In a speech to local business leaders in Shizuoka, Kamezaki said the economy is no longer in free fall and is likely to head for a mild recovery soon thanks to a slowdown in production cuts and the government’s stimulus measures. But there remains “great uncertainty” over the future prospects, he added.

He said effects of the government’s financial and fiscal policies remain uncertain and cited as one area of concern “whether the massive issuance of government bonds could build upward pressures on interest rates.”

The yield on the benchmark 10-year Japanese government bond has recently been on an uptrend, and hit a fresh seven-month intraday high of 1.545 percent Wednesday morning.

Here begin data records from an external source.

/-- What a damper does when the head of its demand list changes (R48, R49, R69), for a damper whose target is its resolved demand.
A new target is reported, where the queue has room, sets the drive by R65, and acts by the state: from either end the damper
travels; from travel or TRAVEL_FAULT it arrives at once if it is at the new end, and otherwise travels afresh; in SWITCH_FAULT the
target is held. The same position leaves the record as it was. No other damper changes, and no statistics. -/
def Obligations.ADamperFollowsItsTarget : Prop :=
  ∀ (x : Plant) (a : ActId) (d : Damper) (l : List Demand) (old new : Resolved) (p : DamperPos),
    x.chans.look a = .damper d → x.resolved a = some old → old.pos = .damper d.target →
    (l = [] → new = ⟨.damper d.cfg.rest, .rest, none⟩) → (∀ e r, l = e :: r → new = ⟨e.pos, e.cls.resolved, some e.orig⟩) →
    new.pos = .damper p →
    let y := x.setDemands a l
    let e : Damper := { d with target := p, drive := p != d.cfg.fail }
    let i := x.inputs.look a
    let cond := switchCond i.first.debounced i.second.debounced
    let becomes (e : Damper) : Prop := y.chans.look a = .damper e
    let stands : Damper := { e with state := p.atState, timer := none, cause := none, captureStart := none }
    let travelling : Damper :=
      { e with
        state := p.travelState, timer := some (x.now + d.cfg.travelLimit * 1000), cause := some .command
        captureStart := some x.now }
    let moving : Prop := d.state = .opening ∨ d.state = .closing ∨ d.state = .travelFault
    y.demands.look a = l ∧ (∀ b, b ≠ a → y.demands.look b = x.demands.look b) ∧ y.stats = x.stats ∧ y.inputs = x.inputs
      ∧ y.now = x.now
      ∧ (∀ b c, b ≠ a → x.chans.look b = .damper c → y.chans.look b = .damper c)
      ∧ (p = d.target → becomes d)
      ∧ (p ≠ d.target → d.state = .atOpen ∨ d.state = .atClosed → becomes travelling)
      ∧ (p ≠ d.target → moving → cond = p.endCond → becomes stands)
      ∧ (p ≠ d.target → moving → cond ≠ p.endCond → becomes travelling)
      ∧ (p ≠ d.target → d.state = .switchFault → becomes e)
      ∧ (p ≠ d.target → x.ffReports.reports.length < 32 → ∃ zone more, y.ffReports.reports = x.ffReports.reports
        ++ ⟨.actuatorTarget, x.now % 4294967296, some (.actuator a), some (.target (.damper p)), some (.cls new.cls zone)⟩ :: more)

/-- What a fan does when the head of its demand list changes (R48, R49, R86), for a fan whose target and class are its resolved
demand's; a fan whose target is OFF stands STOPPED or stopping and holds no requeue note (R86, R96). Target and class are taken in
every state. From STOPPED a target of ON takes the start path: WAIT_INTERLOCK, or with its path open WAIT_PERMIT and the tail of
the start queue, with cause SHED for a fan that holds a requeue note, where the stagger timer still runs. A target of OFF makes a
waiting fan STOPPED, and an energized one STOPPING with cause COMMAND, or STOPPED at once without proof (R92). A stopping fan
holds its target, the requeue note dropped with OFF. -/
def Obligations.AFanFollowsItsTarget : Prop :=
  ∀ (x : Plant) (a : ActId) (f : Fan) (l : List Demand) (old new : Resolved) (t : FanTarget),
    x.chans.look a = .fan f → x.resolved a = some old → old.pos = .fan f.target → old.cls = f.cls →
    (l = [] → new = ⟨.fan .off, .rest, none⟩) → (∀ e r, l = e :: r → new = ⟨e.pos, e.cls.resolved, some e.orig⟩) →
    new.pos = .fan t →
    (f.target = .off → f.requeue = false ∧ (f.state = .stopped ∨ f.state = .stopping ∨ f.state = .stopFault)) →
    let y := x.setDemands a l
    let g : Fan := { f with target := t, cls := new.cls, requeue := f.requeue && t != .off }
    let becomes (g : Fan) : Prop := y.chans.look a = .fan g
    let energized : Prop := f.state = .starting ∨ f.state = .running ∨ f.state = .runFault
    let crosses : Prop := (new.cls = .manual) ≠ (f.cls = .manual)
    let free : Prop := ∀ k, f.cfg.group = some k → (x.groups.look k).velocity = 0
    let out : Fan :=
      { g with run := false, present := 0, applied := 0, proofTimer := none, faultCause := none }
    (∃ h, y.chans.look a = .fan h ∧ h.target = t ∧ h.cls = new.cls ∧ h.cfg = f.cfg)
      ∧ (f.state = .stopped → f.target = .off → t ≠ .off → x.pathOpen f = false →
        becomes { g with state := .waitInterlock } ∧ y.queue = x.queue)
      ∧ (f.state = .stopped → f.target = .off → t ≠ .off → x.pathOpen f = true → x.stagger.isSome = true →
        becomes { g with state := .waitPermit }
        ∧ y.queue = x.queue.filter (fun q => q.fan != a) ++ [⟨a, x.now, if f.requeue then .shed else .new⟩])
      ∧ (f.state = .waitInterlock → becomes { g with state := if t = .off then .stopped else .waitInterlock })
      ∧ (f.state = .waitPermit → t = .off →
        becomes { g with state := .stopped } ∧ y.queue = x.queue.filter fun q => q.fan != a)
      ∧ (f.state = .waitPermit → t ≠ .off → new.cls = f.cls → becomes g ∧ y.queue = x.queue)
      ∧ (energized → t = .off → x.proofPresent a = true → becomes { out with
        state := .stopping, stopCause := some .command, runDownTimer := some (x.now + f.cfg.runDown * 1000) })
      ∧ (energized → t = .off → x.proofPresent a = false →
        becomes { out with state := .stopped, stopCause := none, runDownTimer := none })
      ∧ (energized → t ≠ .off → t = f.target → ¬ crosses → becomes g)
      ∧ (energized → t ≠ .off → t ≠ f.target ∨ crosses → free → becomes { g with applied := t.speed })
      ∧ (f.state = .stopping ∨ f.state = .stopFault → becomes g)

/-! ### Channels -/

/-- CLEAR FAULT restarts a damper in TRAVEL_FAULT (R76) and a fan in RUN_FAULT or STOP_FAULT (R93); in every other state it is
ACCEPTED and has no effect. An actuator number out of range, an UNASSIGNED channel or a malformed body is refused BAD_ARGUMENT
(R171). -/
def Obligations.ClearFaultRestartsAFaultedChannel : Prop :=
  ∀ (s : State) (n : Nat), s.taking .ff = true →
    let v := s.supervise .ff
    let done (g : Plant → Plant) : Prop :=
      exec (.clearFault .ff (.fields n)) s = .next ((v.onPlant g).reply .ff (.ok []))
    let refused : Prop := exec (.clearFault .ff (.fields n)) s = .next (v.reply .ff (.error .badArgument))
    (n = 0 ∨ 64 < n → refused)
      ∧ exec (.clearFault .ff .malformed) s = .next (v.reply .ff (.error .badArgument))
      ∧ ∀ a, actOfNumber n = some a →
        let ch := s.plant.chans.look a
        (ch = .unassigned → refused)
          ∧ (∀ d, ch = .damper d → d.state = .travelFault →
            let e : Damper :=
              { d with state := d.target.travelState, timer := some (s.now + d.cfg.travelLimit * 1000) }
            done fun x => ((x.setChan a (.damper e)).report .damperState (some (.actuator a)) (some (.damper e.state))
              (some (.damperCause .clear))).handPx a)
          ∧ (∀ d, ch = .damper d → d.state ≠ .travelFault → done fun x => x)
          ∧ (∀ f, ch = .fan f → f.state = .runFault →
            let g : Fan :=
              { f with
                state := .starting, faultCause := none, present := f.cfg.minSpeed
                proofTimer := some (s.now + f.cfg.proofTime * 1000) }
            done fun x => ((x.setChan a (.fan g)).handPx a).report .fanState (some (.actuator a)) (some (.fan .starting))
              (some (.fanCause .clear)))
          ∧ (∀ f, ch = .fan f → f.state = .stopFault →
            let g : Fan := { f with state := .stopping, runDownTimer := some (s.now + f.cfg.runDown * 1000) }
            done fun x => ((x.setChan a (.fan g)).handPx a).report .fanState (some (.actuator a)) (some (.fan .stopping))
              (some (.fanCause .clear)))
          ∧ (∀ f, ch = .fan f → f.state ≠ .runFault → f.state ≠ .stopFault → done fun x => x)

/-- What a damper does at a switch change, by its state and the new switch condition (R70 to R73, R75), with the capture of a
commanded travel (R78), and at the expiry of its travel timer (R74). A switch that does not change keeps its own samples (R66).
Marked as the model's choices: that a pair held already changes nothing, and that the Timebase then stands at the deadline or
later (log entry 5); the pin of a switch that changes (log entry 7). -/
def Obligations.ADamperFollowsItsSwitchesAndItsTimer : Prop :=
  ∀ (s : State) (a : ActId) (d : Damper), s.mode = .running → s.plant.chans.look a = .damper d →
    let x := s.plant
    let i := x.inputs.look a
    (∀ o c : Bool,
      let y := x.switchChange a o c
      let cond := switchCond o c
      let travels : Prop := d.state = .opening ∨ d.state = .closing ∨ d.state = .travelFault
      let standing : Prop := d.state = .atOpen ∨ d.state = .atClosed
      let becomes (e : Damper) : Prop := y.chans.look a = .damper e
      let stands : Damper := { d with state := d.target.atState, timer := none, cause := none, captureStart := none }
      let travelling (c : TravelCause) : Damper :=
        { d with
          state := d.target.travelState, timer := some (x.now + d.cfg.travelLimit * 1000), cause := some c
          captureStart := none }
      exec (.switchChange a o c) s = .next (s.onPlant fun x => x.switchChange a o c)
        ∧ (o = i.first.debounced → c = i.second.debounced → y = x)
        ∧ (¬ (o = i.first.debounced ∧ c = i.second.debounced) →
          y.inputs.look a = ⟨i.first.follow o, i.second.follow c⟩
          ∧ (y.inputs.look a).first.debounced = o ∧ (y.inputs.look a).second.debounced = c
          ∧ (o = i.first.debounced → (y.inputs.look a).first = i.first)
          ∧ (c = i.second.debounced → (y.inputs.look a).second = i.second)
          ∧ (travels → cond = d.target.endCond → becomes stands)
          ∧ (travels → cond = d.target.endCond → d.cause ≠ some .command → y.stats = x.stats)
          ∧ (∀ start, travels → cond = d.target.endCond → d.cause = some .command → d.captureStart = some start →
            let t := max 1 (x.now - start)
            let old := x.stats.look a
            let new := y.stats.look a
            new.count = min 65535 (old.count + 1) ∧ (new.slow = true ↔ 3 * (d.cfg.travelLimit * 1000) < 4 * t)
              ∧ (t ≤ Config.max32 → new.last = some t)
              ∧ (t ≤ Config.max32 → old.average = none → new.average = some t)
              ∧ (∀ avg, t ≤ Config.max32 → old.average = some avg →
                ∃ n, new.average = some n ∧ (n : Int) = avg + Int.tdiv ((t : Int) - avg) 4))
          ∧ (travels → cond ≠ d.target.endCond → cond ≠ .contradictory → y = x.setSwitches a o c)
          ∧ (travels ∨ standing → cond = .contradictory →
            becomes { d with state := .switchFault, timer := none, cause := none, captureStart := none })
          ∧ (standing → cond ≠ d.target.endCond → cond ≠ .contradictory → becomes (travelling .drift))
          ∧ (d.state = .switchFault → cond = d.target.endCond → becomes stands ∧ y.stats = x.stats)
          ∧ (d.state = .switchFault → cond ≠ d.target.endCond → cond ≠ .contradictory → becomes (travelling .switchClear))
          ∧ (d.state = .switchFault → cond = .contradictory → y = x.setSwitches a o c)))
      ∧ ∀ t, d.timer = some t → d.state = .opening ∨ d.state = .closing →
        exec (.travelTimerExpiry a) s = .next (s.onPlant fun x =>
          ((((x.reach t).setChan a (.damper { d with state := .travelFault, timer := none })).report .travelFault
            (some (.actuator a)) (some (.damper .travelFault)) (d.cause.map .travelCause)).handPx a).handTs (.fault a))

A rise in long-term interest rates weighs on the budget by increasing government debt-servicing costs and may also lead to higher mortgage rates and other borrowing costs.

Kamezaki was also cautious over the price trend, saying if the economic recovery does not take place in line with the main scenario and there is a further shortage of demand, the situation “may lead to a deflationary spiral. . . . It is very dangerous.”

The key consumer price index fell 0.1 percent in April from a year earlier for the second straight month of decline.

Kamezaki said the CPI will probably still trend downward, with the year-on-year fall reaching around 2 percent toward summer as more companies face the need to cut prices to secure sales even at the sacrifice of profit margins due to deteriorating employment and income conditions.

Although he sees the recession easing, “it would take considerable time” for corporate production and sales to return to the level seen in the past, the BOJ policymaker said.